A risk analysis unit, grouping together stakeholders in domestic and foreign intelligence with those involved in public security, will be active 24 hours a day, 7 days a week. Prior to each match they will provide, in real time, a report on the various risks and threats not only at the locations of the matches themselves but at other sites which might be concerned. This will enable the Prefect and central government to constantly adapt operational measures in the field. Europol and Interpol networks have naturally already been mobilised, as well as all resources for exchanging information between national police forces.
 

Protecting the players

Each national football team will have its own liaison and security officer. Permanently appointed to the teams during their stay in France, liaison and security officers are the main contact for team security officers (TSO) and liaison officers appointed to each team by Euro 2016 SAS. They will act as the interface between the foreign contingent and accompanying security officers and police or gendarmerie authorities for the area in question, as well as private security personnel put in place by the organisers.

In addition to this, a minimum of 2 RAID officers will be assigned to each team to ensure their personal protection in places of accommodation and while travelling. Stronger security measures will be employed for teams which are the most at risk. Personnel will be equipped with the appropriate apparel and hi-tech communication tools.

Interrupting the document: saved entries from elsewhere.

-- ==== Sys2Proof/Laws/RequestOps.lean ====
section
/-! SUPPORT. What the reference, the pacing tick, the report receiver and the requests keep: one lemma for each
operation (Laws/Inner.lean says what `Inner` means). -/

namespace Sys2Proof.Machine

set_option Elab.async false

/-! ### The reference (R2, R3) -/

theorem arrive_inner (t : Nat) (s : State) : Inner [.tb] s (arrive t s) := modTb_inner s _

theorem pictureTick_keeps (time : Nat) (s : State) : Inner tickParts s (pictureTick time s) :=
  ((tickTimebase_inner time s).widen).andThen (pictureTick_inner time s)

theorem referenceBack_inner (r : RefState) (s : State) : Inner [.flags, .link] s (referenceBack r s) :=
  .ite (raise_flags _ _ s) (.refl _ s)

theorem takePulse_inner (s : State) : Inner (.flags :: tickParts) s (takePulse s) := by
  unfold takePulse
  dsimp only
  have h := fun f => (modTb_inner s f).widen (ps := .flags :: tickParts)
  exact .ite (((h _).andThen (pictureTick_keeps _ _)).andThen (referenceBack_inner _ _))
    ((h _).andThen (referenceBack_inner _ _))

theorem takeDueTick_inner (s : State) : Inner tickParts s (takeDueTick s) := by
  unfold takeDueTick
  split
  · exact .refl _ s
  · exact ((modTb_inner s _).widen).andThen (pictureTick_keeps _ _)

theorem takeLossExpiry_inner (s : State) : Inner (.flags :: tickParts) s (takeLossExpiry s) := by
  unfold takeLossExpiry
  exact .ite ((((modTb_inner s _).widen).andThen (raise_flags _ _ _)).andThen (pictureTick_keeps _ _)) (.refl _ s)

/-! ### The pacing tick (R7) -/

theorem takeAllocationTick_inner (s : State) : Inner [.tb, .alloc, .sched, .link] s (takeAllocationTick s) :=
  .ite (((modTb_inner s _).widen).andThen (runAllocator_inner _ _)) (.refl _ s)

theorem expiries_inner (b : Bool) (s : State) : Inner pathParts s (expiries b s) := by
  unfold expiries
  exact .ite (((expireEntries_inner _ s).widen).andThen (.eachPath _ silenceDue_inner _) fun _ h => h)
    ((Inner.eachPath (ps := pathParts) _ silenceDue_inner s).andThen (expireEntries_inner _ _))

theorem expiries_bounded (b : Bool) (s : State) (h : PathsBounded s) : PathsBounded (expiries b s) := by
  unfold expiries
  split
  · exact eachPath_bounded _ silenceDue_bounded _ ((expireEntries_inner _ s).bounded h)
  · exact (expireEntries_inner _ _).bounded (eachPath_bounded _ silenceDue_bounded s h)

/-- The parts that a pacing tick may change. -/
abbrev pacingParts : List Part := [.tb, .alloc, .uplink, .paths, .sched, .chains, .store, .clips, .lives, .progs, .link]
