-- ==== Sys2Proof/Tests/Slice0.lean ====
section
/-! SUPPORT. Tests: ill-formed commands that the well-formedness check refuses, worked examples of the manual, and a
witness for the hypotheses of each statement. Every expected value is taken from the manual's rules, tables and worked
examples, or worked out by hand from them. -/

namespace Sys2Proof.Tests

set_option Elab.async false

open Sys2Proof Sys2Proof.Machine

/-! ### States for the tests -/

/-- The state that a command leaves. -/
def after (c : Instr) (s : State) : State :=
  match exec c s with
  | .next t => t
  | .fault _ => s
  | .refused _ => s

/-- The part after LINK_READY, its READY notice sent. -/
def up : State := { State.reset with link := { Link.reset with ready := true } }

/-- A record in range: 1,920 by 1,080, two buses at width 24. -/
def record : ProgramRecord :=
  { port := 0, width := 1920, height := 1080, table := 0, chromaOffset := 2, qmin := 4, qstart := 20, qmax := 44,
    buffer := 20, ceiling := 4, minRate := 4000, maxRate := 20000, weight := 3, buses := [0, 1], soundWidth := 24,
    retention := 50, hold := 3, slateY := 64, slateCb := 512, slateCr := 512 }

/-- `up` with program `p` given. -/
def withProgram (p : Fin 4) (g : Program) (s : State) : State := { s with progs := Vec.put s.progs p g }

/-- `s` with a path given. -/
def withPath (l : Fin 6) (p : Path) (s : State) : State := { s with paths := Vec.put s.paths l p }

/-- A configured program in a state. -/
def program (st : ProgState) : Program := { Program.reset with st := st, record := some record }

/-- The replies waiting. -/
def replies (s : State) : List ReplySlot := s.link.replies

/-! ### Ill-formed commands -/

/-- Every command of a list is ill-formed. -/
def illFormed (l : List Instr) : Bool := l.all fun c => !c.wf

theorem test_wf_unknown_kind :
    illFormed [.unknownKind 0 1, .unknownKind 0 50] = true := by
  decide +kernel

theorem test_wf_set_station :
    illFormed [.setStation 0 0 256 0, .setStation 0 0 0 256] = true := by
  decide +kernel

theorem test_wf_set_timecode :
    illFormed [.setTimecode 0 ⟨256, 0, 0, 0⟩, .setTimecode 0 ⟨0, 256, 0, 0⟩, .setTimecode 0 ⟨0, 0, 256, 0⟩,
      .setTimecode 0 ⟨0, 0, 0, 256⟩] = true := by
  decide +kernel
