-- ==== Sys2Proof/Syntax.lean ====
section
/-! DEFINITION. The commands of the ZD-2144: one constructor per row of the opcode table. -/

namespace Sys2Proof

/-- The commands, in the opcode table's order. A packet, frame, register write or mailbox command
arrives with its fields; a timer or completion names the unit whose time or work is over. -/
inductive Instr where
  -- Vorwiri packets and transport events
  | write (p : Pkt) (data : Bytes)
  | writeDurable (p : Pkt) (data : Bytes)
  | readReq (p : Pkt) (rlen rsv : BitVec 32)
  | flush (p : Pkt)
  | atomicCas (p : Pkt) (compare swap : Octet)
  | atomicFadd (p : Pkt) (addend rsv : Octet)
  | ack (p : Pkt) (b : AckBody)
  | probe (p : Pkt) (req : BitVec 32)
  | witness (p : Pkt) (b : WitBody)
  | readGatherComplete (id : Nat)
  | reassemblyTimeout (conn : Nat) (msg : MsgId)
  | missingMessageTimeout (conn : Nat)
  | ackDelayTimer (conn : Nat)
  | retransmitTimer (conn : Nat) (psn : Psn)
  | creditIdleTimer (conn : Nat)
  | hostCreditWaitTimer (conn : Nat)
  | pathLivenessTimer (conn q : Nat)
  | ecnRateTimer (conn q : Nat)
  | keyGenerationDiscard (conn : Nat)
  | takeoverNoticeRepeat (conn : Nat)
  | arpRequest (port : Fin 8) (sub : Fin 4) (ip4 : Nat)
  | neighbourSolicitation (port : Fin 8) (sub : Fin 4) (ip6 : Nat)
  | echoRequest (port : Fin 8) (sub : Fin 4) (v6 : Bool) (dst : Nat)
  | nonVorwiriFrame (port : Fin 8) (sub : Fin 4)
  | subportLinkChange (port : Fin 8) (sub : Fin 4) (up : Bool)
  | networkFecWindow (port : Fin 8) (sub : Fin 4) (corrected : Nat) (uncor : Bool)
  -- Twin frames and twin timers
  | log (h : TwinHdr) (e : LogEntry)
  | applyAck (h : TwinHdr) (applied : Lsn) (credit : BitVec 32)
  | heartbeat (h : TwinHdr) (role health wit : BitVec 8) (applied : Lsn) (devtime : BitVec 64)
  | digest (h : TwinHdr) (lsn : Lsn) (value : BitVec 64)
  | relinquish (h : TwinHdr) (last : Lsn) (cause : BitVec 8)
  | takeoverGapFillTimeout
  | takeoverAnnounceDelay
  | takeover (h : TwinHdr) (fromLsn : Lsn) (peer : BitVec 8)
  | fetchReq (h : TwinHdr) (nsid : BitVec 16) (off : BitVec 64) (lsn : Lsn) (ftag : BitVec 16)
  | fetchResp (h : TwinHdr) (ftag : BitVec 16) (mask : BitVec 4) (data : Vector Byte 256)
  | mailbox (h : TwinHdr) (entry : MbxEntry)
  | resyncReq (h : TwinHdr) (full : Bool) (tiles : List Nat)
  | resyncEntrySend
  | handshake (h : TwinHdr) (b : HsBody)
  | link (h : TwinHdr)
  | twinPortTrained (port : Fin 4) (portNum : Nat) (lanesOk : Bool) (pair : BitVec 64)
  | twinLinkAckTimer (port : Fin 4)
  | twinReplayTimer (port : Fin 4)
  | twinPortStallTimer (port : Fin 4)
  | twinFecWindow (port : Fin 4) (corrected : Nat) (uncor : Bool)
  | applyAckTimer
  | twinCreditWaitTimer
  | heartbeatTimer
  | peerSilentTimer
  | digestTimer
  | renewTimer
  | witnessResendTimer
  | witnessRetryTimer
  | leaseLapseTimer
  | swapS1Timeout
  | swapTakeoverTimeout
  | resyncTakeoverRepeat
  | coreWatchdogTimeout
  | clockMonitorWindow (island : Fin 100) (khz : Nat) (edge : Bool)
  | mediaStallTimer
  -- Media responses, row work and media link
  | readCwResponse (ch : Fin 144) (tag : Fin 1024) (status : BitVec 16) (data : Sector)
  | peerFetchTimeout (ftag : Nat)
  | writeCwResponse (ch : Fin 144) (tag : Fin 1024) (status : BitVec 16)
  | dieStatusResponse (ch : Fin 144) (tag : Fin 1024) (status info : BitVec 16)
  | dieResetResponse (ch : Fin 144) (tag : Fin 1024) (status : BitVec 16)
  | tempResponse (ch : Fin 144) (tag : Fin 1024) (status info : BitVec 16)
  | descriptorResponse (ch : Fin 144) (tag : Fin 1024) (status : BitVec 16) (data : Sector)
  | dieCommandTimeout (ch : Fin 144) (tag : Fin 1024)
  | dieResetTimeout (ch : Fin 144) (tag : Fin 1024)
  | rowUpdateStart (g : Fin 16)
  | mergeWaitExpiry (op : Nat)
  | rowLeaseExpiry (op : Nat) (ch : Fin 144)
  | gapMoveStart (g : Fin 16) (e : Nat)
  | gapMoveYieldTimeout (g : Fin 16) (e : Nat)
  | scrubRead (g : Fin 16)
  | parkScrubDue (d : Fin 8)
  | rebuildRow (g : Fin 16)
  | ceWindowTimer (ch : Fin 144)
  | flitReceive (ch : Fin 144) (flit : Line)
  | lctl (ch : Fin 144) (flit : Line)
  | linkAckTimer (ch : Fin 144)
  | linkReplayTimer (ch : Fin 144)
  | blockAlignmentLoss (ch : Fin 144)
  | trn1 (ch : Fin 144) (sender preset req : Nat) (lock eqDone : Bool)
  | trn2 (ch : Fin 144) (sender : Nat)
  | trainingStepTimeout (ch : Fin 144)
  | confirmPeriodExpiry (ch : Fin 144)
  | sidebandPollTimer (d : Fin 8) (answers : Vector (Option (BitVec 8)) 18)
  | tempPollTimer (ch : Fin 144)
  -- Drawers and schedules
  | drawerRailGood (d : Fin 8) (k : Fin 4)
  | drawerRailOff (d : Fin 8) (k : Fin 4)
  | drawerWakeStepTimeout (d : Fin 8)
  | easelStateLoaded (d : Fin 8)
  | wakePeerTimeout (d : Fin 8)
  | parkStepTimeout (d : Fin 8)
  | drawerSettleTimer (d : Fin 8)
  | parkIdleTimer (d : Fin 8)
  | drawerCheckTimer (d : Fin 8)
  | schedRateTick (h : Fin 64)
  -- Sump, budget, drain
  | spillwayMove
  | dirtyBudgetEval
  | mirrorLagAgeLimit
  | mirrorCtlFlush
  | drainComplete
  | gctlRstkey (key : BitVec 8)
  -- Host port
  | hostLinkTrained (rate width : Nat) (flitMode cxl : Bool)
  | powerstateWrite (d3 : Bool)
  | hdmDecoderCommit (k : Fin 4) (base size : Nat) (ways : Nat)
  | memRd (tag hpa : Nat)
  | memRdData (tag hpa : Nat)
  | memSpecRd (tag hpa : Nat)
  | memInv (tag hpa : Nat)
  | memInvNT (tag hpa : Nat)
  | memClnEvct (tag hpa : Nat)
  | memWr (tag hpa : Nat) (data : Line) (poison : Bool)
  | memWrPtl (tag hpa : Nat) (mask : BitVec 64) (data : Line) (poison : Bool)
  | gpfPhase2
  | gpfTimeout
  | perstAssert
  | hotReset
  | dlDown
  | flr
  | hostDrainH3Timeout
  | poisonedTlp (isWrite : Bool)
  | doeRequest (cdat : Bool)
  | getEventRecords
  | clearEventRecords (count : Nat)
  | getFwInfo
  | getTimestamp
  | setTimestamp (value : Nat)
  | getSupportedLogs
  | getLog (effects : Bool)
  | identifyMemoryDevice
  | getPartitionInfo
  | getHealthInfo
  | cxlUnsupportedCommand (opcode : Nat)
  -- Mailbox window and BMC
  | mbxSelWrite (v : BitVec 32)
  | mbxCmdPush (alias_ : Option (Fin 4)) (v : BitVec 32)
  | mbxRspPop (alias_ : Option (Fin 4)) (v : BitVec 32)
  | mbxOwnerClaim (alias_ : Option (Fin 4)) (token : BitVec 16)
  | mbxOwnerRelease (alias_ : Option (Fin 4)) (token : BitVec 16)
  | mbxLeaseExpiry (m : Fin 8)
  | unitSelWrite (v : BitVec 32)
  | setEndpointId (eid : Nat)
  | getEndpointId
  | getMctpVersionSupport
  | getMessageTypeSupport
  | getVendorDefinedMessageSupport
  | mctpMailboxMessage (eid : Nat) (pecOk : Bool) (entries : List MbxEntry)
  -- Mailbox commands
  | identify (h : CmdHdr)
  | getStatus (h : CmdHdr) (mbx : Nat) (tag : BitVec 16)
  | abort (h : CmdHdr) (target : BitVec 16)
  | setDurability (h : CmdHdr) (pHold kMargin tFixed : Option Nat)
  | setIntegrity (h : CmdHdr) (scope unit param value : Nat)
  | setPool (h : CmdHdr) (p : PoolParams)
  | setPort (h : CmdHdr) (p : PortParams)
  | setXport (h : CmdHdr) (p : XportParams)
  | setHostport (h : CmdHdr) (maxRate perstSys ssvid ssid : Option Nat)
  | setHdm (h : CmdHdr) (k nsid : Nat)
  | clearHdm (h : CmdHdr) (k : Nat)
  | setEventRoute (h : CmdHdr) (ev vec cores : Nat) (msix : Bool)
  | setCompat (h : CmdHdr) (mask : Nat)
  | setMbx (h : CmdHdr) (lease addr : Option Nat)
  | getConfig (h : CmdHdr) (param : Nat)
  | formatGroup (h : CmdHdr) (g : Nat)
  | createNs (h : CmdHdr) (p : CreateNsParams)
  | deleteNs (h : CmdHdr) (nsid : Nat)
  | resizeNs (h : CmdHdr) (nsid units : Nat)
  | setNsAttr (h : CmdHdr) (nsid : Nat) (parkable cacheFill visVarnish encrypted : Option Bool)
  | nsStatus (h : CmdHdr) (nsid : Nat)
  | readEasel (h : CmdHdr) (g e : Nat)
  | memRead (h : CmdHdr) (nsid off len : Nat)
  | memWrite (h : CmdHdr) (nsid off : Nat) (data : Bytes)
  | parkDrawer (h : CmdHdr) (d : Nat)
  | wakeDrawer (h : CmdHdr) (d : Nat)
  | setDrawer (h : CmdHdr) (d : Nat) (parkable : Bool) (parkIdle : Nat)
  | drawerStatus (h : CmdHdr) (d : Nat)
  | openConnection (h : CmdHdr) (p : OpenParams)
  | closeConnection (h : CmdHdr) (conn : Nat)
  | rekey (h : CmdHdr) (conn gen : Nat) (blob0 blob1 : Blob)
  | connStatus (h : CmdHdr) (conn : Nat)
  | registerGrant (h : CmdHdr) (p : GrantParams)
  | revokeGrant (h : CmdHdr) (akey : BitVec 32)
  | grantStatus (h : CmdHdr) (slot : Nat)
  | swapRoles (h : CmdHdr)
  | forceTakeover (h : CmdHdr)
  | setWitness (h : CmdHdr) (p : WitnessParams)
  | setTwin (h : CmdHdr) (p : TwinParams)
  | twinStatus (h : CmdHdr)
  | scrubNow (h : CmdHdr) (g : Nat)
  | rebuild (h : CmdHdr) (g : Nat)
  | sanitize (h : CmdHdr) (nsid : Nat)
  | cisternTest (h : CmdHdr)
  | margin (h : CmdHdr) (port rail : Nat) (step : Int)
  | chRetrain (h : CmdHdr) (ch : Nat)
  | chSbreset (h : CmdHdr) (ch : Nat)
  | chDesc (h : CmdHdr) (ch page : Nat)
  | maintStatus (h : CmdHdr)
  | schedCreate (h : CmdHdr) (p : SchedParams)
  | schedAppend (h : CmdHdr) (handle : Nat) (extents : List (Nat × Nat))
  | schedStart (h : CmdHdr) (handle : Nat)
  | schedDelete (h : CmdHdr) (handle : Nat)
  | schedStatus (h : CmdHdr) (handle : Nat)
  | recFreeze (h : CmdHdr)
  | recUnfreeze (h : CmdHdr)
  | recRead (h : CmdHdr) (source : Nat) (start : BitVec 64) (count : Nat)
  | fwBegin (h : CmdHdr) (image len : Nat)
  | fwData (h : CmdHdr) (image off : Nat) (data : Bytes)
  | fwCommit (h : CmdHdr) (image : Nat)
  | fwActivate (h : CmdHdr) (image : Nat)
  | fwStatus (h : CmdHdr)
  | lcAdvance (h : CmdHdr) (target : Nat) (auth : LcAuth)
  | lcFuseItem (h : CmdHdr) (target item : Nat) (data : Bytes) (auth : LcAuth)
  | lcStatus (h : CmdHdr)
  | lcResetTimer
  | jtagAuthenticate (auth : LcAuth)
  -- Cipher
  | cipherKatTimer (e : Fin 8) (failed : BitVec 8) (keyStore : Bool)
  | cipherAlarm (inputs : BitVec 4)
  | paletteUnwrapDone (tag : KeyTag) (ok : Bool)
  -- Power
  | railSenseSample (mv : Vector Nat 48) (vinMv : Nat)
  | cisternSample (meanMv : Nat)
  | railWarnTimer (i : Fin 48)
  | railPgChange (i : Fin 48) (pg : Bool)
  | railTOnExpiry (i : Fin 48)
  | railTOffExpiry (i : Fin 48)
  | railTDisExpiry (i : Fin 48)
  | windlassRisingEdge
  | windlassFallingEdge
  | cascadeWaitExpiry
  | windlassStepTimeout
  | windlassFaultExit
  | stuckLineTimeout
  | cascadeTrainEnd (pulses : Nat)
  | cascadeTimeout
  | rollCallTrainEnd (holding : List Bool)
  | rollCallTimeout
  | pwrEnRise
  | pwrEnFall
  | pwrCtlOffreq
  | pwrfailNLow
  | vinFail
  | offSettleTimer
  | cisternMeasureDue
  | cisternPostponeTimer
  | cisternSettleTimer (v0 : Nat)
  | cisternV1WindowEnd (v1 : Nat)
  | cisternTestLoadEnd (v2 : Nat)
  | cisternChargeTimeout
  | pmbusResponse (port : Fin 2) (voutMode : BitVec 8)
  | pmbusTimeout (port : Fin 2)
  | aonPinInit
  | standbyPowerGood
  -- Priming and recovery
  | crystalStable (r : PrimeReport)
  | primingStepComplete (r : PrimeReport)
  | primingStepTimeout (r : PrimeReport)
  | hsHelloTimer
  | hsDecideRetryTimer
  | hsWaitExpiry
  | waitpeerRenewTimer
  | regionClearTimer (g : Fin 16)
  | suspectRowSettle (g : Fin 16)
  -- DRAM
  | dramRefreshTimer (ch : Fin 32) (behindRequests : Bool)
  | dramMr4Poll (ch : Fin 32) (rank : Fin 2) (mult temp : Nat) (hot : Bool)
  | zqCalibrationTimer (ch : Fin 32) (rank : Fin 2)
  | selfRefreshIdle (ch : Fin 32)
  | activationTableClear (ch : Fin 32) (rank : Fin 2)
  | dramPatrolRead (ch : Fin 32)
  | dramCeWindow (ch : Fin 32)
  | dramReadComplete (addr : Nat) (words : List (BitVec 64 × BitVec 8))
  -- Flash
  | flashProgramPulseDone (bank : Fin 2) (verified : Bool)
  | flashErasePulseDone (bank : Fin 2) (verified : Bool)
  | flashBusFaultRead (sector : Fin 1024) (uncor : Bool)
  -- Self-test, recorder, events
  | eccFlipWrite (v : BitVec 32)
  | eccInjectionApply (unit addr : Nat)
  | transparentTestRegion (place : SramPlace) (outcome : EccOutcome) (spareFree : Bool)
  | recorderSpill
  | recFreezeTimeout
  | evStatusClear (w : Fin 32) (mask : BitVec 32) (raised : Option (Fin 1024))
  | msixMaskChange (vec : Option (Fin 2048)) (mask : Bool)
  | reg64LowRead (off : Nat)
  | registerWrite (off : Nat) (enables : BitVec 4) (v : BitVec 32)
  | junctionTempSample (t : Vector (BitVec 16) 8)
  | thermalCriticalTimer
  | thermalShutdownTimer
  | grantDeadTimer (slot : Nat)
  | revocationDropTimer (slot : Nat)
  | probeResendTimer (conn : Nat)
  | xportEntryTimer (conn : Nat)
  | idleOs (ch : Fin 144)
  | perstDeassert
  | twinPortLinkLoss (port : Fin 4)
  | cipherAlarmDeassert (inputs : BitVec 4)
  | primingDrawerWakeStagger (d : Fin 8)
  deriving DecidableEq, Repr

end Sys2Proof
end

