/-- A fresh number for a row operation, gather or held fetch. -/
def State.fresh (s : State) : Nat × State := (s.nextId, { s with nextId := s.nextId + 1 })

/-- R2: the role serves host data. -/
def State.serving (s : State) : Bool := s.twin.role == .active || s.twin.role == .solo

/-- TWIN_ROLE.ROLE encoding (R298). -/
def Role.code : Role → Nat
  | .priming => 0 | .active => 1 | .standby => 2 | .solo => 3 | .fenced => 4

/-- Easel key of group `g`, easel `e`. -/
def easelKey (g e : Nat) : Nat := g * 4096 + e

/-- R5: group, position and drawer of a media channel. -/
def chGroup (c : Nat) : Nat := c / 9
def chPos (c : Nat) : Nat := c % 9
def chDrawer (c : Nat) : Nat := c / 18
/-- R5: media clock island of a channel. -/
def chIsland (c : Nat) : Nat := c / 4
/-- Media channel at position `p` of group `g` (R5). -/
def grpChan (g p : Nat) : Nat := 9 * g + p
/-- R6: drawer of a group. -/
def grpDrawer (g : Nat) : Nat := g / 2
/-- R6: rail channel k of drawer d. -/
def drawerRail (d k : Nat) : Nat := 16 + 4 * d + k

/-! Events (R643 to R649). -/

/-- R643: reserved event numbers. -/
def eventReserved (x : Nat) : Bool :=
  decide (x ≥ 1003) || (decide (880 ≤ x) && decide (x ≤ 895)) || x == 974 || x == 975
    || (decide (988 ≤ x) && decide (x ≤ 991))
    || (decide (576 ≤ x) && decide (x ≤ 639) && (x - 576) % 8 == 7)
    || (decide (640 ≤ x) && decide (x ≤ 671) && (x - 640) % 8 == 7)
    || (decide (896 ≤ x) && decide (x ≤ 959) && decide ((x - 896) % 8 ≥ 4))

/-- R636: events whose record is critical. -/
def eventCritical (x : Nat) : Bool :=
  x == 872 || x == 873 || x == 994 || x == 996 || x == 998 || x == 1000 || x == 1002

/-- Route of event x; a reserved entry reads 0 in every field (R649). -/
def Events.route (e : Events) (x : Nat) : Route :=
  if eventReserved x then { cores := 0 } else tabGet {} e.routes x

/-- MSI-X table entry of vector v. -/
def Events.entry (e : Events) (v : Nat) : MsixEntry := tabGet {} e.table v

/-- R647: vector v cannot send now. -/
def State.vecMasked (s : State) (v : Nat) : Bool := (s.ev.entry v).mask || s.ev.funMask || s.host.d3

/-- R645, R647: send the message of vector v, or set its pending bit in place of sending. -/
def sendVector (v : Nat) (s : State) : State :=
  if s.vecMasked v then s.modEv (fun e => { e with pba := e.pba ||| (1#2048 <<< v) })
  else s.send (.msix v (s.ev.entry v).addr (s.ev.entry v).data)

/-- R644, R645: status bit, counts, delivery to cores and MSI-X, without the recorder record. -/
def raiseBits (x : Nat) (s : State) : State :=
  let was := s.ev.status.getLsbD x
  let r := s.ev.route x
  let s := s.modEv (fun e => { e with
    status := e.status ||| (1#1024 <<< x)
    counts := tabMod 0 e.counts x sat32
    last := x
    total := e.total + 1
    drop := if was then sat32 e.drop else e.drop })
  let s := forEach (setBits 4 r.cores) (fun n s => s.send (.core n x)) s
  if !was && r.msix && s.ev.evMsix then sendVector r.vec s else s

/-! The recorder (R634 to R639). -/

/-- Bytes of a record with its header (R634). -/
def Rec.len (r : Rec) : Nat := 16 + r.body.length

/-- Size of the SRAM ring (R637). -/
def ringSize : Nat := 1048576

/-- The next SEQ (R635). -/
def State.recSeq (s : State) : BitVec 64 := BitVec.ofNat 64 (s.prime.bootcnt.toNat * 4294967296 + s.test.seq.toNat)

/-- Bytes of the records of a ring. -/
def recBytes : List Rec → Nat
  | [] => 0
  | r :: t => r.len + recBytes t

/-- Drop records from the oldest until `room` bytes are free: the ring and how many records went. -/
def ringTrim : Nat → List Rec → List Rec × Nat
  | _, [] => ([], 0)
  | room, r :: t =>
    if recBytes (r :: t) + room ≤ ringSize then (r :: t, 0)
    else let (q, n) := ringTrim room t; (q, n + 1)

/-- Put one record into the ring, overwriting the oldest; answers how many records were overwritten
before they were spilled. -/
def ringAppend (r : Rec) (t : Test) : Test × Nat :=
  let (ring, gone) := ringTrim r.len t.ring
  let keep := ring.length
  let lostN := t.unspilled - keep
  let ptr := t.ringPtr + r.len
  ({ t with ring := ring ++ [r], unspilled := (t.unspilled - lostN) + 1
            ringPtr := if ptr ≥ ringSize then 0 else ptr }, if gone = 0 then 0 else lostN)

/-- R637: a record goes to the ring; a pad closes the ring's end when the record does not fit there. -/
def ringPut (r : Rec) (t : Test) : Test × Nat :=
  let left := ringSize - t.ringPtr
  if r.len ≤ left then ringAppend r t
  else if left < 16 then ringAppend r { t with ringPtr := 0 }
  else
    let (t, n) := ringAppend { seq := r.seq, ty := 0, src := 0xFFFF, crit := false,
                               body := List.replicate (left - 16) 0 } t
    let (t, m) := ringAppend r { t with ringPtr := 0 }
    (t, n + m)

/-- R590, R591: program the erase-log entry of a sector. A full triad is erased once the other one is current. -/
def FBank.logBegin (x : Nat) (k : FBank) : FBank :=
  let cur := if k.logCur = 0 then k.eraseLog.1 else k.eraseLog.2
  let k' : FBank := if cur.length < 8192 then k else
    { k with
      logCur := 1 - k.logCur
      queue := k.queue ++ [{ erase := true, sector := x / 512 * 512 + 233 + 3 * k.logCur, left := 2, purpose := .eraseLog }] }
  { k' with eraseLog := if k'.logCur = 0 then (k'.eraseLog.1 ++ [(x, false)], k'.eraseLog.2)
                        else (k'.eraseLog.1, k'.eraseLog.2 ++ [(x, false)]) }

/-- The first begun entry of a sector becomes done. -/
def logMark (x : Nat) : List (Nat × Bool) → List (Nat × Bool)
  | [] => []
  | e :: t => if e = (x, false) then (x, true) :: t else e :: logMark x t

/-- R590: after the sector verifies, its latest entry is programmed again as done. -/
def FBank.logDone (x : Nat) (k : FBank) : FBank :=
  let f := fun (l : List (Nat × Bool)) => (logMark x l.reverse).reverse
  let first := if k.logCur = 0 then k.eraseLog.1 else k.eraseLog.2
  let cur := if first.contains (x, false) then k.logCur else 1 - k.logCur
  { k with eraseLog := if cur = 0 then (f k.eraseLog.1, k.eraseLog.2) else (k.eraseLog.1, f k.eraseLog.2) }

Lastly, 3,500 public security police officers will be dispatched to ensure security at each team’s base camp. The teams will also be escorted by security personnel when travelling.
 

Fighting against hooliganism

 
Significant measures have been taken by the Division Nationale de Lutte Contre le Hooliganisme (DNLH - National Division for Combating Hoooliganism), with public security forces being strengthened by almost 200 foreign police officers.